Pronto Artur, con la capacidad de la que siempre hace gala, entabló  conversación con aquella sigilosa mujer. Entretanto, yo aproveché para hacer cientos de fotos intentando con ello llevarme secuestrados en mi cámara fragmentos congelados de aquel incomparable santuario natural. Observé que sobre el tejado del viejo molino se encontraba un numeroso grupo de cuervos que emitían unos graznidos que servían de banda sonora a tan inesperado  y enigmático encuentro.
Artur seguía escuchando, muy interesado, el relato de aquella señora. A mí ya no me quedaba detalle de aquel paraje por fotografiar. La luz era maravillosa. El ambiente, pese a estar a mediados de abril, aún gélido. Los árboles verdes. El cielo azul. El agua del río bajaba oscura. Los cuervos negros, y aquella señora, extraña, muy extraña...
Me acerqué a ellos pero mi presencia no consiguió atenuar la intensidad y el espesor de aquella plática incomprensible a mis oídos.
Como sentí frío decidí subir el camino y esperar dentro del vehículo. Puse la radio. Sonaba el Gangnam Style y la apagué. Me entretuve viendo las fotos.
Al rato Artur regresó entusiasmado. Lo noté en su rostro.

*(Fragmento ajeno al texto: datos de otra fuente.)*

@[simp] theorem State.modCore_cycle (s : State) (c : Nat) (f : CoreS → CoreS) : (s.modCore c f).cycle = s.cycle := rfl
@[simp] theorem State.modCore_agenda (s : State) (c : Nat) (f : CoreS → CoreS) : (s.modCore c f).agenda = s.agenda := rfl
@[simp] theorem State.modCore_turns (s : State) (c : Nat) (f : CoreS → CoreS) : (s.modCore c f).turns = s.turns := rfl
@[simp] theorem State.modCore_cur (s : State) (c : Nat) (f : CoreS → CoreS) : (s.modCore c f).cur = s.cur := rfl
@[simp] theorem State.modCore_group (s : State) (c : Nat) (f : CoreS → CoreS) : (s.modCore c f).group = s.group := rfl
@[simp] theorem State.modCore_free (s : State) (c : Nat) (f : CoreS → CoreS) : (s.modCore c f).free = s.free := rfl
@[simp] theorem State.modCore_mem (s : State) (c : Nat) (f : CoreS → CoreS) : (s.modCore c f).mem = s.mem := rfl
@[simp] theorem State.modCore_ftags (s : State) (c : Nat) (f : CoreS → CoreS) : (s.modCore c f).ftags = s.ftags := rfl
@[simp] theorem State.modCore_poison (s : State) (c : Nat) (f : CoreS → CoreS) : (s.modCore c f).poison = s.poison := rfl
@[simp] theorem State.modCore_packages (s : State) (c : Nat) (f : CoreS → CoreS) : (s.modCore c f).packages = s.packages := rfl
@[simp] theorem State.modCore_procs (s : State) (c : Nat) (f : CoreS → CoreS) : (s.modCore c f).procs = s.procs := rfl
@[simp] theorem State.modCore_dir (s : State) (c : Nat) (f : CoreS → CoreS) : (s.modCore c f).dir = s.dir := rfl
@[simp] theorem State.modCore_gens (s : State) (c : Nat) (f : CoreS → CoreS) : (s.modCore c f).gens = s.gens := rfl
@[simp] theorem State.modCore_slots (s : State) (c : Nat) (f : CoreS → CoreS) : (s.modCore c f).slots = s.slots := rfl
@[simp] theorem State.modCore_folds (s : State) (c : Nat) (f : CoreS → CoreS) : (s.modCore c f).folds = s.folds := rfl
@[simp] theorem State.modCore_ltab (s : State) (c : Nat) (f : CoreS → CoreS) : (s.modCore c f).ltab = s.ltab := rfl
@[simp] theorem State.modCore_launches (s : State) (c : Nat) (f : CoreS → CoreS) : (s.modCore c f).launches = s.launches := rfl
@[simp] theorem State.modCore_nextLaunch (s : State) (c : Nat) (f : CoreS → CoreS) : (s.modCore c f).nextLaunch = s.nextLaunch := rfl
@[simp] theorem State.modCore_groups (s : State) (c : Nat) (f : CoreS → CoreS) : (s.modCore c f).groups = s.groups := rfl
@[simp] theorem State.modCore_supq (s : State) (c : Nat) (f : CoreS → CoreS) : (s.modCore c f).supq = s.supq := rfl
@[simp] theorem State.modCore_heldNotes (s : State) (c : Nat) (f : CoreS → CoreS) : (s.modCore c f).heldNotes = s.heldNotes := rfl
@[simp] theorem State.modCore_xwrs (s : State) (c : Nat) (f : CoreS → CoreS) : (s.modCore c f).xwrs = s.xwrs := rfl
@[simp] theorem State.modCore_onceDue (s : State) (c : Nat) (f : CoreS → CoreS) : (s.modCore c f).onceDue = s.onceDue := rfl
@[simp] theorem State.modCore_links (s : State) (c : Nat) (f : CoreS → CoreS) : (s.modCore c f).links = s.links := rfl
@[simp] theorem State.modCore_frames (s : State) (c : Nat) (f : CoreS → CoreS) : (s.modCore c f).frames = s.frames := rfl
@[simp] theorem State.modCore_quiet (s : State) (c : Nat) (f : CoreS → CoreS) : (s.modCore c f).quiet = s.quiet := rfl
@[simp] theorem State.modCore_eps (s : State) (c : Nat) (f : CoreS → CoreS) : (s.modCore c f).eps = s.eps := rfl
@[simp] theorem State.modCore_drovers (s : State) (c : Nat) (f : CoreS → CoreS) : (s.modCore c f).drovers = s.drovers := rfl
@[simp] theorem State.modCore_disps (s : State) (c : Nat) (f : CoreS → CoreS) : (s.modCore c f).disps = s.disps := rfl
@[simp] theorem State.modCore_tiles (s : State) (c : Nat) (f : CoreS → CoreS) : (s.modCore c f).tiles = s.tiles := rfl
@[simp] theorem State.modCore_landings (s : State) (c : Nat) (f : CoreS → CoreS) : (s.modCore c f).landings = s.landings := rfl
@[simp] theorem State.modCore_permxs (s : State) (c : Nat) (f : CoreS → CoreS) : (s.modCore c f).permxs = s.permxs := rfl
@[simp] theorem State.modCore_nextPermx (s : State) (c : Nat) (f : CoreS → CoreS) : (s.modCore c f).nextPermx = s.nextPermx := rfl
@[simp] theorem State.modCore_bundles (s : State) (c : Nat) (f : CoreS → CoreS) : (s.modCore c f).bundles = s.bundles := rfl
@[simp] theorem State.modCore_pendLines (s : State) (c : Nat) (f : CoreS → CoreS) : (s.modCore c f).pendLines = s.pendLines := rfl
@[simp] theorem State.modCore_prevLines (s : State) (c : Nat) (f : CoreS → CoreS) : (s.modCore c f).prevLines = s.prevLines := rfl
@[simp] theorem State.modCore_shadows (s : State) (c : Nat) (f : CoreS → CoreS) : (s.modCore c f).shadows = s.shadows := rfl
@[simp] theorem State.modCore_seqSent (s : State) (c : Nat) (f : CoreS → CoreS) : (s.modCore c f).seqSent = s.seqSent := rfl
@[simp] theorem State.modCore_seqHeld (s : State) (c : Nat) (f : CoreS → CoreS) : (s.modCore c f).seqHeld = s.seqHeld := rfl
@[simp] theorem State.modCore_flying (s : State) (c : Nat) (f : CoreS → CoreS) : (s.modCore c f).flying = s.flying := rfl
@[simp] theorem State.modCore_pkgs (s : State) (c : Nat) (f : CoreS → CoreS) : (s.modCore c f).pkgs = s.pkgs := rfl

@[simp] theorem State.putSlot_cycle (s : State) (i : Nat) (x : SlotS) : (s.putSlot i x).cycle = s.cycle := rfl
@[simp] theorem State.putSlot_agenda (s : State) (i : Nat) (x : SlotS) : (s.putSlot i x).agenda = s.agenda := rfl
@[simp] theorem State.putSlot_turns (s : State) (i : Nat) (x : SlotS) : (s.putSlot i x).turns = s.turns := rfl
@[simp] theorem State.putSlot_cur (s : State) (i : Nat) (x : SlotS) : (s.putSlot i x).cur = s.cur := rfl
@[simp] theorem State.putSlot_group (s : State) (i : Nat) (x : SlotS) : (s.putSlot i x).group = s.group := rfl
@[simp] theorem State.putSlot_free (s : State) (i : Nat) (x : SlotS) : (s.putSlot i x).free = s.free := rfl
@[simp] theorem State.putSlot_mem (s : State) (i : Nat) (x : SlotS) : (s.putSlot i x).mem = s.mem := rfl
@[simp] theorem State.putSlot_ftags (s : State) (i : Nat) (x : SlotS) : (s.putSlot i x).ftags = s.ftags := rfl
@[simp] theorem State.putSlot_poison (s : State) (i : Nat) (x : SlotS) : (s.putSlot i x).poison = s.poison := rfl
@[simp] theorem State.putSlot_packages (s : State) (i : Nat) (x : SlotS) : (s.putSlot i x).packages = s.packages := rfl
@[simp] theorem State.putSlot_procs (s : State) (i : Nat) (x : SlotS) : (s.putSlot i x).procs = s.procs := rfl
@[simp] theorem State.putSlot_dir (s : State) (i : Nat) (x : SlotS) : (s.putSlot i x).dir = s.dir := rfl
@[simp] theorem State.putSlot_gens (s : State) (i : Nat) (x : SlotS) : (s.putSlot i x).gens = s.gens := rfl
@[simp] theorem State.putSlot_cores (s : State) (i : Nat) (x : SlotS) : (s.putSlot i x).cores = s.cores := rfl
@[simp] theorem State.putSlot_folds (s : State) (i : Nat) (x : SlotS) : (s.putSlot i x).folds = s.folds := rfl
@[simp] theorem State.putSlot_ltab (s : State) (i : Nat) (x : SlotS) : (s.putSlot i x).ltab = s.ltab := rfl
@[simp] theorem State.putSlot_launches (s : State) (i : Nat) (x : SlotS) : (s.putSlot i x).launches = s.launches := rfl
@[simp] theorem State.putSlot_nextLaunch (s : State) (i : Nat) (x : SlotS) : (s.putSlot i x).nextLaunch = s.nextLaunch := rfl
@[simp] theorem State.putSlot_groups (s : State) (i : Nat) (x : SlotS) : (s.putSlot i x).groups = s.groups := rfl
@[simp] theorem State.putSlot_supq (s : State) (i : Nat) (x : SlotS) : (s.putSlot i x).supq = s.supq := rfl
@[simp] theorem State.putSlot_heldNotes (s : State) (i : Nat) (x : SlotS) : (s.putSlot i x).heldNotes = s.heldNotes := rfl
@[simp] theorem State.putSlot_xwrs (s : State) (i : Nat) (x : SlotS) : (s.putSlot i x).xwrs = s.xwrs := rfl
@[simp] theorem State.putSlot_onceDue (s : State) (i : Nat) (x : SlotS) : (s.putSlot i x).onceDue = s.onceDue := rfl
@[simp] theorem State.putSlot_links (s : State) (i : Nat) (x : SlotS) : (s.putSlot i x).links = s.links := rfl
@[simp] theorem State.putSlot_frames (s : State) (i : Nat) (x : SlotS) : (s.putSlot i x).frames = s.frames := rfl
@[simp] theorem State.putSlot_quiet (s : State) (i : Nat) (x : SlotS) : (s.putSlot i x).quiet = s.quiet := rfl
@[simp] theorem State.putSlot_eps (s : State) (i : Nat) (x : SlotS) : (s.putSlot i x).eps = s.eps := rfl
@[simp] theorem State.putSlot_drovers (s : State) (i : Nat) (x : SlotS) : (s.putSlot i x).drovers = s.drovers := rfl
@[simp] theorem State.putSlot_disps (s : State) (i : Nat) (x : SlotS) : (s.putSlot i x).disps = s.disps := rfl
@[simp] theorem State.putSlot_tiles (s : State) (i : Nat) (x : SlotS) : (s.putSlot i x).tiles = s.tiles := rfl
@[simp] theorem State.putSlot_landings (s : State) (i : Nat) (x : SlotS) : (s.putSlot i x).landings = s.landings := rfl
@[simp] theorem State.putSlot_permxs (s : State) (i : Nat) (x : SlotS) : (s.putSlot i x).permxs = s.permxs := rfl
@[simp] theorem State.putSlot_nextPermx (s : State) (i : Nat) (x : SlotS) : (s.putSlot i x).nextPermx = s.nextPermx := rfl
@[simp] theorem State.putSlot_bundles (s : State) (i : Nat) (x : SlotS) : (s.putSlot i x).bundles = s.bundles := rfl
@[simp] theorem State.putSlot_pendLines (s : State) (i : Nat) (x : SlotS) : (s.putSlot i x).pendLines = s.pendLines := rfl
@[simp] theorem State.putSlot_prevLines (s : State) (i : Nat) (x : SlotS) : (s.putSlot i x).prevLines = s.prevLines := rfl
@[simp] theorem State.putSlot_shadows (s : State) (i : Nat) (x : SlotS) : (s.putSlot i x).shadows = s.shadows := rfl
@[simp] theorem State.putSlot_seqSent (s : State) (i : Nat) (x : SlotS) : (s.putSlot i x).seqSent = s.seqSent := rfl
@[simp] theorem State.putSlot_seqHeld (s : State) (i : Nat) (x : SlotS) : (s.putSlot i x).seqHeld = s.seqHeld := rfl
@[simp] theorem State.putSlot_flying (s : State) (i : Nat) (x : SlotS) : (s.putSlot i x).flying = s.flying := rfl
@[simp] theorem State.putSlot_pkgs (s : State) (i : Nat) (x : SlotS) : (s.putSlot i x).pkgs = s.pkgs := rfl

-Pepe, menuda historia que me acaba de contar esa mujer sobre ese maldito aserradero. No te lo vas a creer -me comentó mientras retomábamos nuestro viaje hacia Vansbro.
-¿Qué es lo que no me voy a creer, Artur? -le pregunté con cierta curiosidad.
-El dueño de ese aserradero no regresó con vida de la Guerra Civil Española. Ni él ni varios jóvenes más, de ese pueblecito sueco que acabamos de dejar atrás, que se marcharon a luchar con las Brigadas Internacionales. Su joven esposa quedó viuda y su hijita huérfana. A los pocos años la desdichada mujer se casó con un hombre de un pueblo cercano, al que, al parecer, le gustaba demasiado la bebida. Trascurrido un tiempo, la niña apareció muerta cerca de la casa, en extrañas circunstancias, y tras el entierro encontraron al padrastro destrozado y medio comido por los cuervos en el mismo lugar en donde habían encontrado el cuerpo violentado de la pequeña. 
Desde ese día la viuda desapareció del pueblo y el aserradero quedó cerrado a cal y canto hasta ahora. Esa mujer con la que hablé, y que casi te mata de un susto, era la enfermera que la cuidó durante sus últimos años de vida en un hospital psiquiátrico de Estocolmo.
-Me dejas sin palabras, Artur. Es una historia tremenda. Difícil de creer y de contar.
-Seguro que ya estas pensando en escribir otro de tus relatos en los que siempre me metes por medio -me dijo sonriendo mi compañero polaco.
-Sí Artur, pero no sabría ni como contarlo. Por cierto: ¿Sabes que en la puerta principal del aserradero había dibujada una niña? -le expliqué.
-No me habías dicho nada -respondió Artur.
-Pues no porque cuando me dí la vuelta esa enfermera estaba detrás de mí y casi se me olvida cómo me llamo: ¿O no te acuerdas? -le pregunté.
-Tienes razón. ¿Sabes qué me dijo la enfermera? Que esta noche viaja a Estocolmo y mañana toma un vuelo con destino a España ¡Como tú, Pepe!, cuántas coincidencias...¿No te parece? -me explicó mi acompañante.
-Artur, si me pinchan ahora no sacarían ni una gota de sangre. Me estas dejando sin palabras.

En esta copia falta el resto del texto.